Lloyd S. also argues that "[t]he ALJ erred in failing to give greater weight to the opinions of [his] treating providers," specifically Dr. Clements, Dr. Mahoney, and FNP Hodnett. Pl.'s Br. 14-15. The ALJ must weigh each "medical opinion" in the claimant's record. See 20 C.F.R. §§ 404.1527(c), 416.927(c). Medical opinions are statements from "acceptable medical sources" that reflect the source's judgments about the nature and severity of the claimant's impairment, including his symptoms, diagnosis and prognosis, functional limitations, and remaining abilities. Id. §§ 404.1527(a)(1), 416.927(a)(1). A treating physician's medical opinion is "entitled to controlling weight if it is well-supported by medically acceptable clinical and laboratory diagnostic techniques and is not inconsistent with the other substantial evidence in the record." Mastro v. Apfel, 270 F.3d 171, 178 (4th Cir. 2001); see 20 C.F.R. §§ 404.1527(c)(2), 416.927(c)(2). If the ALJ determines that the opinion is not entitled to controlling weight, then he must adequately explain the weight he afforded the opinion, taking into account all relevant factors, including the nature and extent of the physician's treatment relationship with the claimant; how well the physician explained or supported the opinion; the opinion's consistency with the record as a whole; and whether the treating physician's opinion pertains to his or her area of specialty. 20 C.F.R. §§ 404.1527(c), 416.927(c); see also Radford v. Colvin, 734 F.3d 288, 295-96 (4th Cir. 2013). Although treating physicians' medical opinions deserve deference, the ALJ may discount or reject such an opinion when there is "persuasive contrary evidence" in the record. Mastro, 270 F.3d at 178; see Bishop, 583 F. App'x at 67; Hines, 453 F.3d at 563 n.2.

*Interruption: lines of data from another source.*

/-! ### One part replaced -/

@[simp] theorem State.setSw_sw (s : State) (sw : Switch) : (s.setSw sw).sw = sw := rfl
@[simp] theorem State.setSw_ep (s : State) (sw : Switch) : (s.setSw sw).ep = s.ep := rfl
@[simp] theorem State.setSw_pending (s : State) (sw : Switch) : (s.setSw sw).pending = s.pending := rfl
@[simp] theorem State.setEp_sw (s : State) (e : Endpoint) : (s.setEp e).sw = s.sw := rfl
@[simp] theorem State.setEp_ep (s : State) (e : Endpoint) : (s.setEp e).ep = e := rfl
@[simp] theorem State.setEp_pending (s : State) (e : Endpoint) : (s.setEp e).pending = s.pending := rfl
@[simp] theorem State.setSwB_sw_b (s : State) (b : Base) : (s.setSwB b).sw.b = b := rfl
@[simp] theorem State.setSwB_sw_strap (s : State) (b : Base) : (s.setSwB b).sw.strap = s.sw.strap := rfl
@[simp] theorem State.setSwB_sw_lead (s : State) (b : Base) : (s.setSwB b).sw.lead = s.sw.lead := rfl
@[simp] theorem State.setSwB_sw_tok (s : State) (b : Base) : (s.setSwB b).sw.tok = s.sw.tok := rfl
@[simp] theorem State.setSwB_sw_mgmt (s : State) (b : Base) : (s.setSwB b).sw.mgmt = s.sw.mgmt := rfl
@[simp] theorem State.setSwB_sw_coil (s : State) (b : Base) : (s.setSwB b).sw.coil = s.sw.coil := rfl
@[simp] theorem State.setSwB_sw_spl (s : State) (b : Base) : (s.setSwB b).sw.spl = s.sw.spl := rfl
@[simp] theorem State.setSwB_sw_home (s : State) (b : Base) : (s.setSwB b).sw.home = s.sw.home := rfl
@[simp] theorem State.setSwB_sw_reef (s : State) (b : Base) : (s.setSwB b).sw.reef = s.sw.reef := rfl
@[simp] theorem State.setSwB_sw_hit (s : State) (b : Base) : (s.setSwB b).sw.hit = s.sw.hit := rfl
@[simp] theorem State.setSwB_sw_bgt (s : State) (b : Base) : (s.setSwB b).sw.bgt = s.sw.bgt := rfl
@[simp] theorem State.setSwB_sw_chaf (s : State) (b : Base) : (s.setSwB b).sw.chaf = s.sw.chaf := rfl
@[simp] theorem State.setSwB_sw_stop (s : State) (b : Base) : (s.setSwB b).sw.stop = s.sw.stop := rfl
@[simp] theorem State.setSwB_sw_keep (s : State) (b : Base) : (s.setSwB b).sw.keep = s.sw.keep := rfl
@[simp] theorem State.setSwB_sw_copies (s : State) (b : Base) : (s.setSwB b).sw.copies = s.sw.copies := rfl
@[simp] theorem State.setSwB_sw_handovers (s : State) (b : Base) : (s.setSwB b).sw.handovers = s.sw.handovers := rfl
@[simp] theorem State.setSwB_sw_contribs (s : State) (b : Base) : (s.setSwB b).sw.contribs = s.sw.contribs := rfl
@[simp] theorem State.setSwB_sw_contribNew (s : State) (b : Base) : (s.setSwB b).sw.contribNew = s.sw.contribNew := rfl
@[simp] theorem State.setSwB_sw_planeMap (s : State) (b : Base) : (s.setSwB b).sw.planeMap = s.sw.planeMap := rfl
@[simp] theorem State.setSwB_sw_ownMap (s : State) (b : Base) : (s.setSwB b).sw.ownMap = s.sw.ownMap := rfl
@[simp] theorem State.setSwB_sw_calendar (s : State) (b : Base) : (s.setSwB b).sw.calendar = s.sw.calendar := rfl
@[simp] theorem State.setSwB_ep (s : State) (b : Base) : (s.setSwB b).ep = s.ep := rfl
@[simp] theorem State.setSwB_pending (s : State) (b : Base) : (s.setSwB b).pending = s.pending := rfl
@[simp] theorem State.setEpB_ep_b (s : State) (b : Base) : (s.setEpB b).ep.b = b := rfl
@[simp] theorem State.setEpB_ep_uci (s : State) (b : Base) : (s.setEpB b).ep.uci = s.ep.uci := rfl
@[simp] theorem State.setEpB_ep_haul (s : State) (b : Base) : (s.setEpB b).ep.haul = s.ep.haul := rfl
@[simp] theorem State.setEpB_ep_thm (s : State) (b : Base) : (s.setEpB b).ep.thm = s.ep.thm := rfl
@[simp] theorem State.setEpB_ep_tly (s : State) (b : Base) : (s.setEpB b).ep.tly = s.ep.tly := rfl
@[simp] theorem State.setEpB_ep_home (s : State) (b : Base) : (s.setEpB b).ep.home = s.ep.home := rfl
@[simp] theorem State.setEpB_ep_cwin (s : State) (b : Base) : (s.setEpB b).ep.cwin = s.ep.cwin := rfl
@[simp] theorem State.setEpB_ep_cwinCount (s : State) (b : Base) : (s.setEpB b).ep.cwinCount = s.ep.cwinCount := rfl
@[simp] theorem State.setEpB_ep_inbox (s : State) (b : Base) : (s.setEpB b).ep.inbox = s.ep.inbox := rfl
@[simp] theorem State.setEpB_sw (s : State) (b : Base) : (s.setEpB b).sw = s.sw := rfl
@[simp] theorem State.setEpB_pending (s : State) (b : Base) : (s.setEpB b).pending = s.pending := rfl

Unlike Drs. Clements and Mahoney, FNP Hodnett is a non-acceptable medical source, and therefore her opinion does not constitute a "medical opinion" as that term is defined by the regulations. 20 C.F.R. §§ 404.1513(d)(1), 404.1527(a)(2) (2015); see Ward v. Chater, 924 F. Supp. 53, 56 (W.D. Va. 1996). That said, non-acceptable medical sources can provide valuable information about the claimant's medical condition and functional limitations, and the ALJ must consider that information as he would any relevant evidence, Adkins v. Colvin, No. 4:13cv24, 2014 WL 3734331, at *3 (W.D. Va. July 28, 2014). Indeed, the ALJ may consider opinions from non-acceptable medical sources as he would opinions from acceptable medical sources, and he should do so when the source "had a lengthy relationship with the claimant." Adkins, 2014 WL 3734331, at *3 n.6 (quoting Hall v. Colvin, No. 7:12cv327, 2014 WL 988750, at *8 (W.D. Va. Mar. 13, 2014)). That is precisely what ALJ Owen did in this case. See R. 39-40.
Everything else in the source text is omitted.